俺は青山に家まで車で送ってもらい帰って来た。
ただいまと玄関をくぐり、リビングへ向かうと涼しい風が流れているのを感じる。
よかった。ちゃんとエアコン直ったんだな。
これで明日から安心してぐーたらできる。
「お帰りなさい。夕飯までもう少し時間があるから、お風呂入っちゃいなさい」
「はーい」
プールは気持ちよかったが、塩素で髪の毛がごわごわになっている。
これはさっさと洗い流したいな。
水着を洗濯機に突っ込んで回しつつ、手早く服を脱いでお風呂へと向かう。
あー、結構疲れてるなー、睡魔が俺のことを襲ってくる。

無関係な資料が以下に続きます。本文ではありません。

-- ==== Sys2Proof/Machine/Registers.lean ====
section
/-! DEFINITION. What a host read returns (10_state.md R42 to R94, 20_memory.md R124 to R128, 44_control.md R413). -/

namespace Sys2Proof.Machine

/-- CTRL: [0] SCAN_EN; SRST reads 0 (10_state.md R44). -/
def ctrlWord (s : State) : Word := (BitVec.ofBool s.ctl.scanEn).setWidth 32

/-- CFG0: {H, W} (10_state.md R48). A parameter that does not fit its field, readable while FATAL = 1, shows its low bits:
the model's choice (notes 28). -/
def cfg0Word (p : Params) : Word := (BitVec.ofNat 16 p.h ++ BitVec.ofNat 16 p.w : BitVec 32)

/-- CFG1: NUM_CTL, TEXT_MAX, GH, GW, ADDR_BITS, DEPTH from bit 26 down (10_state.md R49). A parameter that
does not fit its field, readable while FATAL = 1, shows its low bits, and ADDR_BITS of an illegal H is
as `addrBits` has it: the model's choices (notes 28). -/
def cfg1Word (p : Params) : Word :=
  (0#5 ++ BitVec.ofNat 3 p.numCtl ++ BitVec.ofNat 8 p.textMax ++ BitVec.ofNat 4 p.gh ++ BitVec.ofNat 4 p.gw ++
    BitVec.ofNat 4 (addrBits p) ++ BitVec.ofNat 4 p.depth : BitVec 32)

/-- CFG2: {MAX_SAMPLES, SAMPLE_RATE} (10_state.md R50). A parameter that does not fit its field, readable while FATAL = 1,
shows its low bits: the model's choice (notes 28). -/
def cfg2Word (p : Params) : Word := (BitVec.ofNat 16 p.maxSamples ++ BitVec.ofNat 16 p.sampleRate : BitVec 32)

/-- SCAN_POS: IN_SLOT [16], ROWPAIR [15:8], PLANE [3:0] (10_state.md R53). -/
def scanPosWord (s : State) : Word :=
  (0#15 ++ BitVec.ofBool (scanActive s) ++ s.scan.rowpair ++ 0#4 ++ s.scan.plane : BitVec 32)

/-- SCROLL_POS: {SY, XOFF} (10_state.md R62). -/
def scrollPosWord (k : Scroll) : Word := (k.sy ++ k.xoff : BitVec 32)

/-- SCROLL_CTL: PHASE [15:8], RAINBOW [1], ACTIVE [0] (10_state.md R62). -/
def scrollCtlWord (k : Scroll) : Word :=
  (0#16 ++ k.phase ++ 0#6 ++ BitVec.ofBool k.rainbow ++ BitVec.ofBool k.active : BitVec 32)

/-- TEXTBUF[k]; bytes at and above TEXT_MAX read 0 (10_state.md R60). -/
def textByte (s : State) (k : Nat) : Byte := if k < s.cfg.textMax then s.led.textbuf.toList.getD k 0#8 else 0#8

/-- The word of TEXTBUF at word index `m`, little-endian (10_state.md R60). -/
def textWord (s : State) (m : Nat) : Word :=
  (textByte s (4 * m + 3) ++ textByte s (4 * m + 2) ++ textByte s (4 * m + 1) ++ textByte s (4 * m) : BitVec 32)

/-- PM_STATE[c]: CHANGED [9], ENGAGED [8], SEL [2:0]; 0 for c >= NUM_CTL (10_state.md R92). -/
def pmStateWord (s : State) (c : Nat) : Word :=
  let x := getCtl s.pm c
  if c < s.cfg.numCtl then
    (0#22 ++ BitVec.ofBool x.changed ++ BitVec.ofBool x.engaged ++ 0#5 ++ x.sel : BitVec 32)
  else 0#32

/-- PM_LAST[c]; 0 for c >= NUM_CTL (10_state.md R93). -/
def pmLastWord (s : State) (c : Nat) : Word := if c < s.cfg.numCtl then (getCtl s.pm c).last else 0#32

/-- The single registers below 0x300, at word-aligned byte offset `a`. Write-only registers, read as 0, and unmapped
offsets fall to the last line (10_state.md R41, R42, 20_memory.md R128). -/
def readRegister (s : State) (a : Nat) : Word :=
  match a with
  | 0x000 => 0x42420007#32
  | 0x004 => ctrlWord s
  | 0x008 => statusWord s
  | 0x00C => s.ctl.irqPend.setWidth 32
  | 0x010 => s.ctl.irqEn.setWidth 32
  | 0x014 => cfg0Word s.cfg
  | 0x018 => cfg1Word s.cfg
  | 0x01C => cfg2Word s.cfg
  | 0x020 => s.scan.period.setWidth 32
  | 0x024 => s.scan.unit.setWidth 32
  | 0x028 => scanPosWord s
  | 0x02C => s.scan.frameCount
  | 0x040 => s.led.larg0
  | 0x044 => s.led.larg1
  | 0x048 => s.led.larg2.setWidth 32
  | 0x04C => s.led.lcolor.setWidth 32
  | 0x054 => s.led.textLen.setWidth 32
  | 0x058 => scrollPosWord s.led.scroll
  | 0x05C => scrollCtlWord s.led.scroll
  | 0x060 => s.led.scroll.color.setWidth 32
  | 0x200 => s.syn.par.freq
  | 0x204 => s.syn.par.amp
  | 0x208 => s.syn.par.decay
  | 0x20C => s.syn.par.wave.setWidth 32
  | 0x210 => s.syn.par.offset
  | 0x214 => s.syn.par.pdecay
  | 0x218 => s.syn.par.nmix
  | 0x21C => s.syn.par.envc
  | 0x220 => s.syn.par.comp
  | 0x224 => s.syn.capacity.setWidth 32
  | 0x228 => (BitVec.ofBool s.syn.fmt).setWidth 32
  | 0x230 => s.syn.activeLen.setWidth 32
  | 0x234 => s.syn.written.setWidth 32
  | 0x238 => s.syn.pos.setWidth 32
  | 0x280 => s.pm.raw
  | 0x288 => pmStateWord s 0
  | 0x28C => pmStateWord s 1
  | 0x290 => pmStateWord s 2
  | 0x294 => pmStateWord s 3
  | 0x298 => pmLastWord s 0
  | 0x29C => pmLastWord s 1
  | 0x2A0 => pmLastWord s 2
  | 0x2A4 => pmLastWord s 3
  | _ => 0#32

/-- The word at word index `n` = A[19:2] (20_memory.md R125): SRAM window, FB window, SINETAB, PMTAB, TEXTBUF, single
registers. -/
def readWord (s : State) (n : BitVec 18) : Word :=
  let i := n.toNat
  if i / 0x10000 = 2 then (if i % 0x10000 < s.cfg.maxSamples then readSram s (i % 0x10000) else 0#32)
  else if i / 0x10000 = 1 then
    (if i % 0x10000 < s.cfg.w * s.cfg.h then (readFb s (i % 0x10000)).setWidth 32 else 0#32)
  else if i / 0x100 = 1 then sineAt (i % 0x100)
  else if i / 0x40 = 3 then pmEntryWord (pmTab (BitVec.ofNat 3 (i % 0x40 / 8))) (4 * (i % 8))
  else if i / 16 = 4 then textWord s (i % 16)
  else readRegister s (4 * i)

end Sys2Proof.Machine
end

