theorem memoryInWindows_nil (s : State) : MemoryInWindows (s.withMem []) := ⟨rfl, nofun⟩

/-- Settles O58. -/
theorem invariantHoldsAtReset : Obligations.InvariantHoldsAtReset :=
  inv_resetOf (p := Params.reference) Env.start (by decide +kernel) (memoryInWindows_nil _)

/-! ## One rule per part of the state -/

theorem jobInRange_congr {s t : State} {j : Job} (h : JobInRange s j) (cfg : t.cfg = s.cfg)
    (pos : t.syn.pos = s.syn.pos) (len : t.syn.activeLen = s.syn.activeLen) : JobInRange t j := by
  obtain ⟨hp, hi, hc, hpos, hlen, h1, h2, h3, h4⟩ := h
  exact ⟨hp, hi, by rw [cfg]; exact hc, by rw [pos]; exact hpos, by rw [len, cfg]; exact hlen, by rw [cfg]; exact h1,
    by rw [cfg]; exact h2, by rw [cfg]; exact h3, by rw [cfg]; exact h4⟩

theorem scanInRange_congr {s t : State} (h : ScanInRange s) (cfg : t.cfg = s.cfg) (scan : t.scan = s.scan)
    (en : t.ctl.scanEn = s.ctl.scanEn) : ScanInRange t := by
  obtain ⟨h1, h2, h3, h4, h5⟩ := h
  exact ⟨by rw [scan, cfg]; exact h1, by rw [scan, cfg]; exact h2, by rw [scan, cfg]; exact h3, by rw [scan]; exact h4,
    by rw [scan, en]; exact h5⟩

theorem outputInRange_congr {s t : State} (h : OutputInRange s) (cfg : t.cfg = s.cfg) (panel : t.panel = s.panel)
    (phase : t.scan.phase = s.scan.phase) : OutputInRange t := by
  obtain ⟨h1, h2, h3, h4⟩ := h
  exact ⟨by rw [panel, phase]; exact h1, by rw [panel]; exact h2, by rw [panel]; exact h3, by rw [panel, cfg]; exact h4⟩

/-- A step that leaves the memory, LE and SY alone keeps the invariant when it keeps its parts about the scan. -/
theorem Inv.of_scan {s t : State} (h : Inv s) (cfg : t.cfg = s.cfg) (fatal : t.ctl.fatal = s.ctl.fatal)
    (mem : t.mem = s.mem) (led : t.led = s.led) (syn : t.syn = s.syn) (period : t.scan.period ≠ 0#24)
    (scan : ScanInRange t) (output : OutputInRange t) : Inv t where
  legal := by rw [cfg]; exact h.legal
  notFatal := by rw [fatal]; exact h.notFatal
  registers := ⟨by rw [syn]; exact h.registers.params, by rw [syn, cfg]; exact h.registers.capacity,
    by rw [led, cfg]; exact h.registers.textLen, period⟩
  memory := ⟨by rw [mem]; exact h.memory.canonical, by rw [mem, cfg]; exact h.memory.windows⟩
  scan := scan
  output := output
  job := fun j hj => jobInRange_congr (h.job j (by rw [← syn]; exact hj)) cfg (by rw [syn]) (by rw [syn])
  list := by rw [led, cfg]; exact h.list

section
variable {s : State}

theorem Inv.withCtl (h : Inv s) {x : Ctl} (fatal : x.fatal = s.ctl.fatal) (en : x.scanEn = s.ctl.scanEn) :
    Inv (s.withCtl x) :=
  Inv.of_scan h rfl fatal rfl rfl rfl h.registers.period (scanInRange_congr h.scan rfl rfl en)
    (outputInRange_congr h.output rfl rfl rfl)

theorem Inv.withEnv (h : Inv s) (e : Env) : Inv (s.withEnv e) :=
  Inv.of_scan h rfl rfl rfl rfl rfl h.registers.period (scanInRange_congr h.scan rfl rfl rfl)
    (outputInRange_congr h.output rfl rfl rfl)

theorem Inv.withPm (h : Inv s) (m : Mapper) : Inv (s.withPm m) :=
  Inv.of_scan h rfl rfl rfl rfl rfl h.registers.period (scanInRange_congr h.scan rfl rfl rfl)
    (outputInRange_congr h.output rfl rfl rfl)

theorem Inv.withLed (h : Inv s) {l : Led} (len : l.textLen.toNat ≤ s.cfg.textMax)
    (list : ∀ q, l.pw = some q → ListOnPanel s.cfg q) : Inv (s.withLed l) where
  legal := h.legal
  notFatal := h.notFatal
  registers := ⟨h.registers.params, h.registers.capacity, len, h.registers.period⟩
  memory := ⟨h.memory.canonical, h.memory.windows⟩
  scan := scanInRange_congr h.scan rfl rfl rfl
  output := outputInRange_congr h.output rfl rfl rfl
  job := fun j hj => jobInRange_congr (h.job j hj) rfl rfl rfl
  list := list

theorem Inv.withSyn (h : Inv s) {y : Synth} (par : ParamsStored y.par) (cap : y.capacity.toNat ≤ s.cfg.maxSamples)
    (job : ∀ j, y.job = some j → JobInRange (s.withSyn y) j) : Inv (s.withSyn y) where
  legal := h.legal
  notFatal := h.notFatal
  registers := ⟨par, cap, h.registers.textLen, h.registers.period⟩
  memory := ⟨h.memory.canonical, h.memory.windows⟩
  scan := scanInRange_congr h.scan rfl rfl rfl
  output := outputInRange_congr h.output rfl rfl rfl
  job := job
  list := h.list

theorem Inv.withMem (h : Inv s) {m : Memory} (hm : MemoryInWindows (s.withMem m)) : Inv (s.withMem m) where
  legal := h.legal
  notFatal := h.notFatal
  registers := ⟨h.registers.params, h.registers.capacity, h.registers.textLen, h.registers.period⟩
  memory := hm
  scan := scanInRange_congr h.scan rfl rfl rfl
  output := outputInRange_congr h.output rfl rfl rfl
  job := fun j hj => jobInRange_congr (h.job j hj) rfl rfl rfl
  list := h.list

theorem Inv.writeFb (h : Inv s) {j : Nat} (c : Pixel) (hj : j < s.cfg.w * s.cfg.h) : Inv (writeFb s j c) :=
  Inv.withMem h (m := (Machine.writeFb s j c).mem) (h.memory.writeFb c hj)

theorem Inv.writeSram (h : Inv s) {j : Nat} (v : Word) (hj : j < s.cfg.maxSamples) : Inv (writeSram s j v) :=
  Inv.withMem h (m := (Machine.writeSram s j v).mem) (h.memory.writeSram v hj)

theorem Inv.takeTurn (h : Inv s) : Inv (takeTurn s) := by
  unfold Machine.takeTurn
  split <;> exact Inv.withEnv h _

/-! ## HOST -/

/-- A new job: the snapshot of registers in range, before its first sample (40_synth.md R200). -/
theorem jobInRange_newJob (h : Inv s) : JobInRange (s.withSyn { s.syn with
    activeLen := BitVec.ofNat 17 (jobLen s.cfg (newJob s.syn)), pos := 0#17, job := some (newJob s.syn) })
    (newJob s.syn) where
  params := h.registers.params
  index := Nat.zero_le _
  capacity := h.registers.capacity
  pos := rfl
  activeLen := by
    have le : jobLen s.cfg (newJob s.syn) ≤ s.syn.capacity.toNat := jobLen_le s.cfg (newJob s.syn)
    show (BitVec.ofNat 17 (jobLen s.cfg (newJob s.syn))).toNat = _
    rw [BitVec.toNat_ofNat, Nat.mod_eq_of_lt (by have := s.syn.capacity.isLt; omega)]
    rfl
  pitch := rfl
  pitchLen := Nat.zero_le _
  envelope := rfl
  envelopeLen := Nat.zero_le _

theorem scanActive_iff : scanActive s = true ↔ s.scan.phase ≠ .idle ∧ s.scan.phase ≠ .setup := by
  unfold scanActive
  split <;> simp_all

/-- A CTRL write without SRST keeps the invariant: disabled outside a slot, the scan is at its first place and dark
(44_control.md R400). -/
theorem Inv.writeScanEn (h : Inv s) (v : Bool) : Inv (writeScanEn s v) := by
  obtain ⟨hplane, hrow, hcol, hpend, hsetup⟩ := h.scan
  have dark : scanActive s = false → ∀ hold, s.scan.phase ≠ .fin hold := fun idle hold e => by
    rw [scanActive, e] at idle; cases idle
  unfold Machine.writeScanEn
  simp only
  split_ifs with on off
  · rw [Bool.and_eq_true] at on
    exact Inv.of_scan h rfl rfl rfl rfl rfl h.registers.period ⟨hplane, hrow, hcol, hpend, fun _ => on.2⟩
      (outputInRange_congr h.output rfl rfl rfl)
  · simp only [Bool.and_eq_true, Bool.not_eq_true'] at off
    refine Inv.of_scan h rfl rfl rfl rfl rfl h.registers.period ⟨?_, ?_, nofun, nofun, nofun⟩ ?_
    · exact Nat.lt_of_le_of_lt (Nat.zero_le _) hplane
    · exact Nat.lt_of_le_of_lt (Nat.zero_le _) hrow
    · have dim : s.panel.oeN = true := oeN_of_phase h.output (dark off.2)
      exact outputInRange_of_dark dim nofun h.output.pclk h.output.lat h.output.addr
  · refine Inv.of_scan h rfl rfl rfl rfl rfl h.registers.period ⟨hplane, hrow, hcol, hpend, fun waits => ?_⟩
      (outputInRange_congr h.output rfl rfl rfl)
    have en := hsetup waits
    have idle : scanActive s = false := by rw [scanActive, show s.scan.phase = .setup from waits]
    simpa [en, idle] using off

theorem inv_softReset (h : Inv s) : Inv (softReset s) :=
  inv_resetOf s.env h.legal ⟨h.memory.canonical, h.memory.windows⟩

/-- Every instruction keeps the invariant. -/
theorem inv_of_effect (h : Inv s) {i : Instr} {t : State} (he : Effect s i t) : Inv t := by
  cases he with
  | nothing => exact h
  | draw k _ _ _ hl => exact Inv.withLed h h.registers.textLen fun q hq => by cases hq; exact hl
  | drawDropped | generateDropped | mapDropped => exact Inv.withCtl h rfl rfl
  | generate =>
    exact Inv.withSyn h h.registers.params h.registers.capacity fun j hj => by cases hj; exact jobInRange_newJob h
  | map ctl _ _ hp =>
    refine Inv.withPm (Inv.withSyn h ?_ ?_ fun j hj => ?_) _
    · exact hp h.registers.params
    · exact h.registers.capacity
    · exact jobInRange_congr (h.job j hj) rfl rfl rfl
  | softReset => exact inv_softReset h
  | scanEnable v => exact Inv.writeScanEn h _
  | clearSticky | interrupt => exact Inv.withCtl h rfl rfl
  | scanStore unit _ hp =>
    exact Inv.of_scan h rfl rfl rfl rfl rfl (hp h.registers.period)
      ⟨h.scan.plane, h.scan.rowpair, h.scan.column, h.scan.pending, h.scan.setup⟩
      (outputInRange_congr h.output rfl rfl rfl)
  | ledStore _ hl ht => exact Inv.withLed h (ht h.registers.textLen) (by rw [hl]; exact h.list)
  | synStore fmt _ hp hc =>
    exact Inv.withSyn h (hp h.registers.params) (hc h.registers.capacity) fun j hj =>
      jobInRange_congr (h.job j hj) rfl rfl rfl
  | rawStore => exact Inv.withPm h _
  | pixel v hj => exact Inv.writeFb h _ hj
  | read => exact Inv.withEnv h _

theorem inv_dropIllegal (h : Inv s) (f : BitVec 6) : Inv (dropIllegal s f) := by
  rw [dropIllegal_of_running f h.notFatal]
  exact Inv.withCtl h rfl rfl

theorem inv_runAccess (h : Inv s) {x : Access} {t : State} (hr : runAccess x s = .next t) : Inv t := by
  unfold runAccess at hr
  split at hr
  · exact inv_of_effect h (exec_effect hr)
  · cases hr; exact inv_dropIllegal h _
  · cases hr; exact inv_dropIllegal h _
  · cases hr; exact inv_dropIllegal h _
  · cases hr; exact h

ううう。
ぽやっとした頭でお風呂の扉をガラリと開けると、180cmくらいの男がすでに専用していた。
あれ、ユウじゃん。
先入ってたのか。まいっか、ちょっと狭いけどお邪魔するよ〜。
「…えっ!?ちょ、あ、姉貴、…えぇぇぇ!?」
ユウは大急ぎでお風呂に飛び込んだ。
どうしたん?そんな見られて恥ずかしい中でもあるまいに。
ぽえっとしたまま俺は手早く体と頭の汚れを落としていく。
あー、気持ちいいーー。
日焼け止めも塗ってたから体がベタベタする。しっかり落とさねば。
……なんだかあぅあぅ変な声が聞こえるな?
ま、いいか。
シャワーで洗い流したらユウの隣によっこらしょと腰を落ち着ける。
兄弟で一緒に風呂に入るのも久しぶりだなー。
えへへ。なんかちょっと楽しい。
「あ、あの、姉貴…」
「んー?」
「今週末からバスケ部の、合宿があるんだけど、ちょっと、マネージャが不足してて、」
「うんー」
「一緒に来てくんない?」
「いいよ〜」
「まじでっ!?」
ザバッとユウが立ち上がるとそこには俺にはない立派な息子さんが。
……え?
………え?
「きゃああああああああ!?」
「えええええ!?」
や、やっべ、何やってんだ俺!?
いくらユウでも相手は男だぞ!?
そんでもって今は俺は体的には女だ!
何一緒にお風呂に入っちゃってたんだ!!?
ていうかなんで叫んでるんだ俺!?
「ご、ごめんっすぐ出る!」
そう言って、ユウはささっとお風呂場から立ち去った。
「……あ、いや、悪いのはこっちなんだけど…な」
あははと苦笑いするしかなかった。
ぶくぶくとお風呂のお湯に顔を沈めていく。
ううう。顔が熱い……
しばらく見ない間にユウの体は随分男らしくなっていた。
いや、ナニの話じゃなくてね?
自分の弟なのに変な気持ちだ。
全く別の男性を見ているような気になる。
そして自分の手足、胸、寂しくなった下腹部を眺める。
当たり前だけど、俺の体とは全然違うな……
4ヶ月もの間、男に戻れる手がかりは何一つ見つかっていない。
ネットで検索したり、噂を追ってみたりもしていたが全部空振りに終わっていた。
医学的なアプローチも試したいところだが、あいにく伝はないし、迂闊に医者に話すわけにもいかない。
信じてもらえないだろうし、モルモットにされるのも怖い。
今のところ健康面での異常も特にないしな。
このまま女として生きていくことを真剣に考えたほうがいいのだろうか?
「ふぅ……」
小さくついたため息はお風呂の湯気に溶けて消えていった。